The importance of respect among all health professionals as a means of ensuring good patient care is foundational to ethics. Physicians have a responsibility to address situations in which individual physicians behave disruptively, that is, speak or act in ways that may negatively affect patient care, including conduct that interferes with the individual’s ability to work with other members of the health care team, or for others to work with the physician.
Disruptive behavior is different from criticism offered in good faith with the aim of improving patient care and from collective action on the part of physicians. Physicians must not submit false or malicious reports of disruptive behavior.
Physicians who have leadership roles in a health care institution must be sensitive to the unintended effects institutional structures, policies, and practices may have on patient care and professional staff.
As members of the medical staff, physicians should develop and adopt policies or bylaw provisions that:
- Establish a body authorized to receive, review, and act on reports of disruptive behavior, such as a medical staff wellness committee. Members must be required to disclose relevant conflicts of interest and to recuse themselves from a hearing.
- Establish procedural safeguards that protect due process.
- Clearly state principal objectives in terms that ensure high standards of patient care, and promote a professional practice and work environment.
- Clearly describe the behaviors or types of behavior that will prompt intervention.
- Provide a channel for reporting and appropriately recording instances of disruptive behavior. A single incident may not warrant action, but individual reports may help identify a pattern that requires intervention.
- Establish a process to review or verify reports of disruptive behavior.

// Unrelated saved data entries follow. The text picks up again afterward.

-- ==== Sys2Proof/Word.lean ====
section
/-! DEFINITION. The data widths of the machine (spec 00_scope R5, R7): bytes, selector nibbles, 16-bit words and
32-bit instruction words. All are unsigned; the only arithmetic is addition modulo 65536, which is `BitVec` addition. -/

namespace Sys2Proof

/-- `u4`: one operand-selector code (00_scope R5, 30_encoding R80). -/
abbrev Nibble := BitVec 4

/-- `u8`: one byte of a RAM device, and the two 8-bit instruction fields (00_scope R7). -/
abbrev Byte := BitVec 8

/-- `u16`: every data value, RAM address, device id, the flags word and the instruction pointer (00_scope R5, R7). -/
abbrev Word := BitVec 16

/-- `u32`: the container word of an instruction (30_encoding R81). -/
abbrev InstrWord := BitVec 32

end Sys2Proof
end

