-- ==== Sys2Proof/Syntax.lean ====
section
/-! DEFINITION. The instructions: one constructor of `Instr` per mnemonic of spec/opcode_table.json, each with the
three decoded fields that every instruction has (30_encoding R80, R87; 00_scope R9). -/

namespace Sys2Proof

/-- The index of a general register, `x[0]` to `x[3]` (10_state R20). -/
inductive Reg where
  | r0 | r1 | r2 | r3
deriving DecidableEq, Repr, Inhabited

/-- A decoded operand selector (30_encoding R84): no operand, a general register, or the immediate field. -/
inductive Sel where
  | none
  | reg (r : Reg)
  | imm
deriving DecidableEq, Repr, Inhabited

/-- The closed set of opcodes (30_encoding R83). -/
inductive Opcode where
  | invalid | noOp | halt | set | selectRamDevice | load | store | add
deriving DecidableEq, Repr, Inhabited

/-- A decoded instruction: its opcode, its source selector, its destination selector and its immediate, in the
document's order "source → destination". Fields an opcode never reads are kept: decoding loses none (R87, R92). -/
inductive Instr where
  | invalid (src dst : Sel) (imm : Word)
  | nop (src dst : Sel) (imm : Word)
  | halt (src dst : Sel) (imm : Word)
  | set (src dst : Sel) (imm : Word)
  | selram (src dst : Sel) (imm : Word)
  | load (src dst : Sel) (imm : Word)
  | store (src dst : Sel) (imm : Word)
  | add (src dst : Sel) (imm : Word)
deriving DecidableEq, Repr, Inhabited

/-- The decoded opcode `op` (00_scope R9). -/
def Instr.opcode : Instr → Opcode
  | .invalid _ _ _ => .invalid
  | .nop _ _ _ => .noOp
  | .halt _ _ _ => .halt
  | .set _ _ _ => .set
  | .selram _ _ _ => .selectRamDevice
  | .load _ _ _ => .load
  | .store _ _ _ => .store
  | .add _ _ _ => .add

/-- The decoded source selector `S` (00_scope R9). -/
def Instr.src : Instr → Sel
  | .invalid s _ _ | .nop s _ _ | .halt s _ _ | .set s _ _ => s
  | .selram s _ _ | .load s _ _ | .store s _ _ | .add s _ _ => s

/-- The decoded destination selector `D` (00_scope R9). -/
def Instr.dst : Instr → Sel
  | .invalid _ d _ | .nop _ d _ | .halt _ d _ | .set _ d _ => d
  | .selram _ d _ | .load _ d _ | .store _ d _ | .add _ d _ => d

/-- The immediate field (30_encoding R86). -/
def Instr.imm : Instr → Word
  | .invalid _ _ v | .nop _ _ v | .halt _ _ v | .set _ _ v => v
  | .selram _ _ v | .load _ _ v | .store _ _ v | .add _ _ v => v

/-- The instruction that the tuple `(op, S, D, imm)` of 30_encoding R87 stands for. -/
def Instr.build : Opcode → Sel → Sel → Word → Instr
  | .invalid => .invalid
  | .noOp => .nop
  | .halt => .halt
  | .set => .set
  | .selectRamDevice => .selram
  | .load => .load
  | .store => .store
  | .add => .add

end Sys2Proof
end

- Establish a process to notify a physician that his or her behavior has been reported as disruptive, and provide opportunity for the physician to respond to the report.
- Provide for monitoring and assessing whether a physician’s disruptive conduct improves after intervention.
- Provide for evaluative and corrective actions that are commensurate with the behavior, such as self-correction and structured rehabilitation. Suspending the individual’s responsibilities or privileges should be a mechanism of final resort.
- Identify who will be involved in the various stages of the process, from reviewing reports to notifying physicians and monitoring conduct after intervention.
- Provide clear guidelines for protecting confidentiality.
- Ensure that individuals who report instances of disruptive behavior are appropriately protected.